WASHINGTON – Former House Speaker Newt Gingrich lacks the moral character to serve as president, his second ex-wife Marianne Gingrich tells ABC News.

In her first television interview since the 1999 divorce, to be broadcast tonight on “Nightline,” Marianne says  his campaign positions on the sanctity of marriage and the importance of family values do not square with what she saw during their 18 years of marriage.

The ex-Mrs. Gingrich tells reporter Brian Ross that Newt sought an “open marriage” arrangement so he could have a mistress and a wife.

She said when Gingrich admitted to a six-year affair with a congressional aide, he asked her if she would share him with the other woman, Callista, who is now married to Gingrich.

“And I just stared at him and he said, ‘Callista doesn’t care what I do,'” Marianne Gingrich told ABC News. “He wanted an open marriage and I refused.”

Marianne described her “shock” at Gingrich’s behavior, including how she says she learned he conducted his affair with Callista “in my bedroom in our apartment in Washington.”

Mrs. Gingrich gave an interview to Esquire last year in which she said: “He believes that what he says in public and how he lives don’t have to be connected.
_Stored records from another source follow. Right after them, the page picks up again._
-- ==== Sys2Proof/WellFormed.lean ====
section
/-! DEFINITION. Which terms of `Instr` are host operations a command word can carry. The operand types already
bound every fixed field; the parameter count of `dsi.send` is the one check left (R172). -/

namespace Sys2Proof

/-- `dsi.send` carries its parameter count in one 32-bit word (R172: `n`, a 32-bit unsigned value); every other
operation is well-formed by its operand types. -/
def Instr.wellFormed (i : Instr) : Bool :=
  match i with
  | .dsiSend _ params => decide (params.length < 2 ^ 32)
  | .dsiInit _ _ _ _ => true
  | .dsiRead _ _ => true
  | .dsiUlpsEnter => true
  | .dsiUlpsExit => true
  | .dsiTeirqEnable => true
  | .dsiTeirqDisable => true
  | .dsiIsTe _ => true
  | .dsiIsError _ => true
  | .dsiClearError _ => true
  | .dsiSleep => true
  | .dsiWakeup => true
  | .lcdcSetTiming _ => true
  | .lcdcSetModeDefaults => true
  | .lcdcSetFormat _ _ => true
  | .lcdcSetBlend _ _ _ => true
  | .lcdcSetCkey _ _ _ _ => true
  | .lcdcSetCkeyAlpha _ _ => true
  | .lcdcSetGeometry _ _ _ _ => true
  | .lcdcWriteAddr _ _ _ => true
  | .lcdcEnable _ _ => true
  | .lcdcSetPitch _ _ => true
  | .lcdcSetVmirror _ _ => true
  | .lcdcReadFormat _ => true
  | .lcdcStart => true
  | .lcdcArmTe => true
  | .lcdcTeTrigger => true
  | .lcdcErrorClr => true
  | .irqEnable _ => true
  | .irqDisable => true
  | .lcdcReset => true
  | .hostSetCallback _ _ => true
  | .hostSetFaultCallback _ => true
  | .irqReadStatus => true
  | .irqNumber => true

end Sys2Proof
end

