/-- The opcode map (R175), row by row. -/
def opTable : List OpRow := [
  { op := 0x01#8, mnemonic := "dsi.init", usesL := false, usesC := false, usesF := true, usesS := true, imm := 0x0000#16, ops := 2 },
  { op := 0x02#8, mnemonic := "dsi.send", usesL := false, usesC := false, usesF := false, usesS := false, imm := 0x00FF#16, ops := 1 },
  { op := 0x03#8, mnemonic := "dsi.read", usesL := false, usesC := false, usesF := false, usesS := false, imm := 0xFFFF#16, ops := 0 },
  { op := 0x04#8, mnemonic := "dsi.ulps_enter", usesL := false, usesC := false, usesF := false, usesS := false, imm := 0x0000#16, ops := 0 },
  { op := 0x05#8, mnemonic := "dsi.ulps_exit", usesL := false, usesC := false, usesF := false, usesS := false, imm := 0x0000#16, ops := 0 },
  { op := 0x06#8, mnemonic := "dsi.teirq_enable", usesL := false, usesC := false, usesF := false, usesS := false, imm := 0x0000#16, ops := 0 },
  { op := 0x07#8, mnemonic := "dsi.teirq_disable", usesL := false, usesC := false, usesF := false, usesS := false, imm := 0x0000#16, ops := 0 },
  { op := 0x08#8, mnemonic := "dsi.is_te", usesL := false, usesC := false, usesF := false, usesS := false, imm := 0x0000#16, ops := 1 },
  { op := 0x09#8, mnemonic := "dsi.is_error", usesL := false, usesC := false, usesF := false, usesS := false, imm := 0x0000#16, ops := 1 },
  { op := 0x0A#8, mnemonic := "dsi.clear_error", usesL := false, usesC := false, usesF := false, usesS := false, imm := 0x0000#16, ops := 1 },
  { op := 0x0B#8, mnemonic := "dsi.sleep", usesL := false, usesC := false, usesF := false, usesS := false, imm := 0x0000#16, ops := 0 },
  { op := 0x0C#8, mnemonic := "dsi.wakeup", usesL := false, usesC := false, usesF := false, usesS := false, imm := 0x0000#16, ops := 0 },
  { op := 0x10#8, mnemonic := "lcdc.set_timing", usesL := false, usesC := false, usesF := false, usesS := false, imm := 0x0000#16, ops := 13 },
  { op := 0x11#8, mnemonic := "lcdc.set_mode_defaults", usesL := false, usesC := false, usesF := false, usesS := false, imm := 0x0000#16, ops := 0 },
  { op := 0x20#8, mnemonic := "lcdc.set_format", usesL := true, usesC := false, usesF := false, usesS := false, imm := 0xFFFF#16, ops := 0 },
  { op := 0x21#8, mnemonic := "lcdc.set_blend", usesL := true, usesC := false, usesF := true, usesS := false, imm := 0x00FF#16, ops := 0 },
  { op := 0x22#8, mnemonic := "lcdc.set_ckey", usesL := true, usesC := false, usesF := false, usesS := false, imm := 0x00FF#16, ops := 2 },
  { op := 0x23#8, mnemonic := "lcdc.set_ckey_alpha", usesL := true, usesC := false, usesF := false, usesS := false, imm := 0x00FF#16, ops := 0 },
  { op := 0x24#8, mnemonic := "lcdc.set_geometry", usesL := true, usesC := false, usesF := false, usesS := false, imm := 0x0000#16, ops := 3 },
  { op := 0x25#8, mnemonic := "lcdc.write_addr", usesL := true, usesC := true, usesF := false, usesS := false, imm := 0x0000#16, ops := 1 },
  { op := 0x26#8, mnemonic := "lcdc.enable", usesL := true, usesC := false, usesF := true, usesS := false, imm := 0x0000#16, ops := 0 },
  { op := 0x27#8, mnemonic := "lcdc.set_pitch", usesL := true, usesC := false, usesF := false, usesS := false, imm := 0xFFFF#16, ops := 0 },
  { op := 0x28#8, mnemonic := "lcdc.set_vmirror", usesL := true, usesC := false, usesF := true, usesS := false, imm := 0x0000#16, ops := 0 },
  { op := 0x29#8, mnemonic := "lcdc.read_format", usesL := true, usesC := false, usesF := false, usesS := false, imm := 0x0000#16, ops := 0 },
  { op := 0x30#8, mnemonic := "lcdc.start", usesL := false, usesC := false, usesF := false, usesS := false, imm := 0x0000#16, ops := 0 },
  { op := 0x31#8, mnemonic := "lcdc.arm_te", usesL := false, usesC := false, usesF := false, usesS := false, imm := 0x0000#16, ops := 0 },
  { op := 0x32#8, mnemonic := "lcdc.te_trigger", usesL := false, usesC := false, usesF := false, usesS := false, imm := 0x0000#16, ops := 0 },
  { op := 0x33#8, mnemonic := "lcdc.error_clr", usesL := false, usesC := false, usesF := false, usesS := false, imm := 0x0000#16, ops := 0 },
  { op := 0x34#8, mnemonic := "irq.enable", usesL := false, usesC := false, usesF := false, usesS := false, imm := 0x0000#16, ops := 1 },
  { op := 0x35#8, mnemonic := "irq.disable", usesL := false, usesC := false, usesF := false, usesS := false, imm := 0x0000#16, ops := 0 },
  { op := 0x36#8, mnemonic := "lcdc.reset", usesL := false, usesC := false, usesF := false, usesS := false, imm := 0x0000#16, ops := 0 },
  { op := 0x37#8, mnemonic := "host.set_callback", usesL := true, usesC := false, usesF := true, usesS := false, imm := 0xFFFF#16, ops := 0 },
  { op := 0x38#8, mnemonic := "host.set_fault_callback", usesL := false, usesC := false, usesF := true, usesS := false, imm := 0xFFFF#16, ops := 0 },
  { op := 0x39#8, mnemonic := "irq.read_status", usesL := false, usesC := false, usesF := false, usesS := false, imm := 0x0000#16, ops := 0 },
  { op := 0x3A#8, mnemonic := "irq.number", usesL := false, usesC := false, usesF := false, usesS := false, imm := 0x0000#16, ops := 0 }]

/-- The row of an opcode, if the opcode is assigned (R173, R175). -/
def opRow (op : BitVec 8) : Option OpRow := opTable.find? (fun r => r.op == op)

/-- Every field the row does not use is zero (R173). -/
def OpRow.admits (r : OpRow) (h : Fields) : Bool :=
  (r.usesL || h.l == 0#2) && (r.usesC || h.c == 0#1) && (r.usesF || h.f == 0#1) && (r.usesS || h.s == 0#4)
    && (h.imm &&& ~~~r.imm == 0#16)

/-- The bits of `word0` a row fixes: the opcode and every field it does not use. -/
def OpRow.fixedMask (r : OpRow) : Word :=
  Fields.toWord
    { op := 0xFF#8
      l := if r.usesL then 0#2 else 3#2
      c := if r.usesC then 0#1 else 1#1
      f := if r.usesF then 0#1 else 1#1
      s := if r.usesS then 0#4 else 15#4
      imm := ~~~r.imm }

/-- L to the layer (R171, R174). -/
def Layer.ofBits (l : BitVec 2) : Layer :=
  if l = 0#2 then .fg else if l = 1#2 then .bg else if l = 2#2 then .wb else .sp

/-- The layer's number, FG 0, BG 1, WB 2, SP 3 (R78). -/
def Layer.toBits (l : Layer) : BitVec 2 :=
  match l with
  | .fg => 0#2
  | .bg => 1#2
  | .wb => 2#2
  | .sp => 3#2

/-- C to the channel (R174). -/
def Channel.ofBit (c : BitVec 1) : Channel := if c = 1#1 then .ch1 else .ch0

/-- The channel's number. -/
def Channel.toBit (c : Channel) : BitVec 1 :=
  match c with
  | .ch0 => 0#1
  | .ch1 => 1#1

/-- F of `dsi.init`: 0 = Command, 1 = Video (R174). -/
def DisplayMode.ofBit (f : BitVec 1) : DisplayMode := if f = 1#1 then .video else .command

/-- The F bit of a display mode (R174). -/
def DisplayMode.toBit (m : DisplayMode) : BitVec 1 :=
  match m with
  | .command => 0#1
  | .video => 1#1

/-- F of `lcdc.set_blend`: 0 = ConstantAlpha, 1 = PixelAlpha (R174). -/
def BlendMode.ofBit (f : BitVec 1) : BlendMode := if f = 1#1 then .pixelAlpha else .constantAlpha

/-- The F bit of a blend mode (R174). -/
def BlendMode.toBit (m : BlendMode) : BitVec 1 :=
  match m with
  | .constantAlpha => 0#1
  | .pixelAlpha => 1#1

/-- F as a new value: 0 = off, 1 = on (R174). -/
def onOfBit (f : BitVec 1) : Bool := f == 1#1

/-- The F bit of a new value. -/
def onToBit (on : Bool) : BitVec 1 := if on then 1#1 else 0#1

/-- The four bytes of a word, least significant first (R140, R172: packed little-endian). -/
def wordBytes (w : Word) : List Byte :=
  [w.extractLsb' 0 8, w.extractLsb' 8 8, w.extractLsb' 16 8, w.extractLsb' 24 8]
When you try and change your history too much, and try and recolor it because you don’t like the way it was or you want it to be different to prove something new … you lose touch with who you really are. … There’s a vacancy, kind of scary, isn’t it.”

Gingrich’s two daughters from his first marriage issued a letter to ABC executives in response to reports about the interview.

“ABC News or other campaigns may want to talk about the past, just days before an important primary election,” Kathy Lubbers and Jackie Cushman wrote in their letter to the network, released to members of the news media. “But Newt is going to talk to the people of South Carolina about the future – about job creation, lower taxes, and about who can defeat Barack Obama by providing the sharpest contrast to his damaging, extreme liberalism. We are confident this is the conversation the people of South Carolina are interested in having.”

Lubbers and Cushmann called the failure of a marriage “a terrible and emotional experience for everyone involved” and said that anyone who has experienced it understands “it is a personal tragedy filled with regrets, and sometimes differing memories of events.”

Gingrich is currently running second to Mitt Romney in polling in South Carolina, which holds its primary vote Saturday. A Time/CNN poll released today shows 33 percent of voters favoring Romney, with 23 percent for Gingrich.